Items from a dataset

- - -

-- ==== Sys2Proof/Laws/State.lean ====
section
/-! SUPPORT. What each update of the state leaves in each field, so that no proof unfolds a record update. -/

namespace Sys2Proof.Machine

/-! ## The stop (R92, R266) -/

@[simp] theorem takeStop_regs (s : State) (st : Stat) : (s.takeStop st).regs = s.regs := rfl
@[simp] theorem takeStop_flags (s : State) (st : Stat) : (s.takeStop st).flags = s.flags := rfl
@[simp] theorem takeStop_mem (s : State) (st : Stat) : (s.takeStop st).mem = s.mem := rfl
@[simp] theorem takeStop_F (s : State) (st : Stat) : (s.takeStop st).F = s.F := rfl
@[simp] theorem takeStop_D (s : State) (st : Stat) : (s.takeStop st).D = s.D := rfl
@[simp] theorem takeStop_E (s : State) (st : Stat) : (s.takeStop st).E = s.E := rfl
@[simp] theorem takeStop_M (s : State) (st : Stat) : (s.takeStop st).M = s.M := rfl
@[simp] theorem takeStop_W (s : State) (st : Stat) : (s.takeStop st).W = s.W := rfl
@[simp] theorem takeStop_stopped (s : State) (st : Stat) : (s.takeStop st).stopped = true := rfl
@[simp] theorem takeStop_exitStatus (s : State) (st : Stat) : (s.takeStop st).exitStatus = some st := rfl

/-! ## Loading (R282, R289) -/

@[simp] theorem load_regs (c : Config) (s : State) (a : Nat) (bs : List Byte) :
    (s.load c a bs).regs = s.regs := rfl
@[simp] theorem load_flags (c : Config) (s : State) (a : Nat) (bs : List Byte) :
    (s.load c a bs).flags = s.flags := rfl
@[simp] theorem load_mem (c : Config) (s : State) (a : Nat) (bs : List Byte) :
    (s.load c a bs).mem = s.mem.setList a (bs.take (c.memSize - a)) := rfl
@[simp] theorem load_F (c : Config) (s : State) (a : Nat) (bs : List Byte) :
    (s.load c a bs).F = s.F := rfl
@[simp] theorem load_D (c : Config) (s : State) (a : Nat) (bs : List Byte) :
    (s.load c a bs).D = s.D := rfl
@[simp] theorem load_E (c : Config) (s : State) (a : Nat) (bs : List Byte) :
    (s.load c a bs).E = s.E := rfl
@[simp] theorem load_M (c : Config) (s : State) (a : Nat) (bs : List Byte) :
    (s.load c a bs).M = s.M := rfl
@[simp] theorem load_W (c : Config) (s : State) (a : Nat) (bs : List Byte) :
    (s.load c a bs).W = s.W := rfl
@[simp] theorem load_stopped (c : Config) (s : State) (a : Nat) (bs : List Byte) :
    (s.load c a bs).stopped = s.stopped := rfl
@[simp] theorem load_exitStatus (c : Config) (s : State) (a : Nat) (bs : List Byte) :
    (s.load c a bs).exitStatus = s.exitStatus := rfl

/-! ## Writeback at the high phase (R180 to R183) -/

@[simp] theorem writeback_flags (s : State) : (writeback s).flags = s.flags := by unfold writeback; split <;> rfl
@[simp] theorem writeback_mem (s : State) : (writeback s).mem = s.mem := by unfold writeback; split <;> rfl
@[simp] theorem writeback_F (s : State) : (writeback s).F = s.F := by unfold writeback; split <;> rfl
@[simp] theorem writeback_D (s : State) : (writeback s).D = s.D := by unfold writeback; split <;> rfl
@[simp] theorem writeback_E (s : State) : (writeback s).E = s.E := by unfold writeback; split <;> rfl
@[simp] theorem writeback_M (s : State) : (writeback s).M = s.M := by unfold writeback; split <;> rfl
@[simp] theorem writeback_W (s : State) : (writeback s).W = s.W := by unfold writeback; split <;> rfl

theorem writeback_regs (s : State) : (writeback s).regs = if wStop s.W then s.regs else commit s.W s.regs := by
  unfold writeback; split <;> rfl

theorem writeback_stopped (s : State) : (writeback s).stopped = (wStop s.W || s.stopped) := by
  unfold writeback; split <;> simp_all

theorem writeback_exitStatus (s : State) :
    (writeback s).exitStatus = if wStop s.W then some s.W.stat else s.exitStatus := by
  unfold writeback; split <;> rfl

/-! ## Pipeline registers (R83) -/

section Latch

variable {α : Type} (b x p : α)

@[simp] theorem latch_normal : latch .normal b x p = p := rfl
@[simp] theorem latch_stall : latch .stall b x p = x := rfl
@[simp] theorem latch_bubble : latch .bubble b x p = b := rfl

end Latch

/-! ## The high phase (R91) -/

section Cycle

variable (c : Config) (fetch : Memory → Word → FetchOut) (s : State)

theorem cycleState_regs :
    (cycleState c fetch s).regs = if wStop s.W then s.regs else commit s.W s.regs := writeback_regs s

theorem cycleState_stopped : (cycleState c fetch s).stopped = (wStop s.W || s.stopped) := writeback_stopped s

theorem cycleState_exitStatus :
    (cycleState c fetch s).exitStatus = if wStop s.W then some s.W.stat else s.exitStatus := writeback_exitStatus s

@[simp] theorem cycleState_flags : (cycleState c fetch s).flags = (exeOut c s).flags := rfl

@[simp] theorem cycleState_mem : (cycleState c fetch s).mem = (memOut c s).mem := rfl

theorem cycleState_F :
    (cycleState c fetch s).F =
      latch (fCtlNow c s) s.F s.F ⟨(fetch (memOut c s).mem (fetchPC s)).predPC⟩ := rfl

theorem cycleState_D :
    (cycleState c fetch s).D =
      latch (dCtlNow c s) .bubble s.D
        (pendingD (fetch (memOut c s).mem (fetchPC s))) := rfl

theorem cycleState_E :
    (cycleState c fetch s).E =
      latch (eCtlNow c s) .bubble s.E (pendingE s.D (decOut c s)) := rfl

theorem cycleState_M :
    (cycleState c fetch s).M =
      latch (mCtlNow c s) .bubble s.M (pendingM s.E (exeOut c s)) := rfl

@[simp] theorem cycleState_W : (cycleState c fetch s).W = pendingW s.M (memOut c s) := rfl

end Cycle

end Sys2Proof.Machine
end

- - -

WHAT IS REQUIRED
Set down all of the entries exactly, please.

RESPONSE BOX
-- ==== Sys2Proof/Laws/State.lean ====
section
/-! SUPPORT. What each update of the state leaves in each field, so that no proof unfolds a record update. -/

namespace Sys2Proof.Machine

/-! ## The stop (R92, R266) -/

@[simp] theorem takeStop_regs (s : State) (st : Stat) : (s.takeStop st).regs = s.regs := rfl
@[simp] theorem takeStop_flags (s : State) (st : Stat) : (s.takeStop st).flags = s.flags := rfl
@[simp] theorem takeStop_mem (s : State) (st : Stat) : (s.takeStop st).mem = s.mem := rfl
@[simp] theorem takeStop_F (s : State) (st : Stat) : (s.takeStop st).F = s.F := rfl
@[simp] theorem takeStop_D (s : State) (st : Stat) : (s.takeStop st).D = s.D := rfl
@[simp] theorem takeStop_E (s : State) (st : Stat) : (s.takeStop st).E = s.E := rfl
@[simp] theorem takeStop_M (s : State) (st : Stat) : (s.takeStop st).M = s.M := rfl
@[simp] theorem takeStop_W (s : State) (st : Stat) : (s.takeStop st).W = s.W := rfl
@[simp] theorem takeStop_stopped (s : State) (st : Stat) : (s.takeStop st).stopped = true := rfl
@[simp] theorem takeStop_exitStatus (s : State) (st : Stat) : (s.takeStop st).exitStatus = some st := rfl

/-! ## Loading (R282, R289) -/

@[simp] theorem load_regs (c : Config) (s : State) (a : Nat) (bs : List Byte) :
    (s.load c a bs).regs = s.regs := rfl
@[simp] theorem load_flags (c : Config) (s : State) (a : Nat) (bs : List Byte) :
    (s.load c a bs).flags = s.flags := rfl
@[simp] theorem load_mem (c : Config) (s : State) (a : Nat) (bs : List Byte) :
    (s.load c a bs).mem = s.mem.setList a (bs.take (c.memSize - a)) := rfl
@[simp] theorem load_F (c : Config) (s : State) (a : Nat) (bs : List Byte) :
    (s.load c a bs).F = s.F := rfl
@[simp] theorem load_D (c : Config) (s : State) (a : Nat) (bs : List Byte) :
    (s.load c a bs).D = s.D := rfl
@[simp] theorem load_E (c : Config) (s : State) (a : Nat) (bs : List Byte) :
    (s.load c a bs).E = s.E := rfl
@[simp] theorem load_M (c : Config) (s : State) (a : Nat) (bs : List Byte) :
    (s.load c a bs).M = s.M := rfl
@[simp] theorem load_W (c : Config) (s : State) (a : Nat) (bs : List Byte) :
    (s.load c a bs).W = s.W := rfl
@[simp] theorem load_stopped (c : Config) (s : State) (a : Nat) (bs : List Byte) :
    (s.load c a bs).stopped = s.stopped := rfl
@[simp] theorem load_exitStatus (c : Config) (s : State) (a : Nat) (bs : List Byte) :
    (s.load c a bs).exitStatus = s.exitStatus := rfl

/-! ## Writeback at the high phase (R180 to R183) -/

@[simp] theorem writeback_flags (s : State) : (writeback s).flags = s.flags := by unfold writeback; split <;> rfl
@[simp] theorem writeback_mem (s : State) : (writeback s).mem = s.mem := by unfold writeback; split <;> rfl
@[simp] theorem writeback_F (s : State) : (writeback s).F = s.F := by unfold writeback; split <;> rfl
@[simp] theorem writeback_D (s : State) : (writeback s).D = s.D := by unfold writeback; split <;> rfl
@[simp] theorem writeback_E (s : State) : (writeback s).E = s.E := by unfold writeback; split <;> rfl
@[simp] theorem writeback_M (s : State) : (writeback s).M = s.M := by unfold writeback; split <;> rfl
@[simp] theorem writeback_W (s : State) : (writeback s).W = s.W := by unfold writeback; split <;> rfl

theorem writeback_regs (s : State) : (writeback s).regs = if wStop s.W then s.regs else commit s.W s.regs := by
  unfold writeback; split <;> rfl

theorem writeback_stopped (s : State) : (writeback s).stopped = (wStop s.W || s.stopped) := by
  unfold writeback; split <;> simp_all

theorem writeback_exitStatus (s : State) :
    (writeback s).exitStatus = if wStop s.W then some s.W.stat else s.exitStatus := by
  unfold writeback; split <;> rfl

/-! ## Pipeline registers (R83) -/

section Latch

variable {α : Type} (b x p : α)

@[simp] theorem latch_normal : latch .normal b x p = p := rfl
@[simp] theorem latch_stall : latch .stall b x p = x := rfl
@[simp] theorem latch_bubble : latch .bubble b x p = b := rfl

end Latch

/-! ## The high phase (R91) -/

section Cycle

variable (c : Config) (fetch : Memory → Word → FetchOut) (s : State)

theorem cycleState_regs :
    (cycleState c fetch s).regs = if wStop s.W then s.regs else commit s.W s.regs := writeback_regs s

theorem cycleState_stopped : (cycleState c fetch s).stopped = (wStop s.W || s.stopped) := writeback_stopped s

theorem cycleState_exitStatus :
    (cycleState c fetch s).exitStatus = if wStop s.W then some s.W.stat else s.exitStatus := writeback_exitStatus s

@[simp] theorem cycleState_flags : (cycleState c fetch s).flags = (exeOut c s).flags := rfl

@[simp] theorem cycleState_mem : (cycleState c fetch s).mem = (memOut c s).mem := rfl

theorem cycleState_F :
    (cycleState c fetch s).F =
      latch (fCtlNow c s) s.F s.F ⟨(fetch (memOut c s).mem (fetchPC s)).predPC⟩ := rfl

theorem cycleState_D :
    (cycleState c fetch s).D =
      latch (dCtlNow c s) .bubble s.D
        (pendingD (fetch (memOut c s).mem (fetchPC s))) := rfl

theorem cycleState_E :
    (cycleState c fetch s).E =
      latch (eCtlNow c s) .bubble s.E (pendingE s.D (decOut c s)) := rfl

theorem cycleState_M :
    (cycleState c fetch s).M =
      latch (mCtlNow c s) .bubble s.M (pendingM s.E (exeOut c s)) := rfl

@[simp] theorem cycleState_W : (cycleState c fetch s).W = pendingW s.M (memOut c s) := rfl

end Cycle

end Sys2Proof.Machine
end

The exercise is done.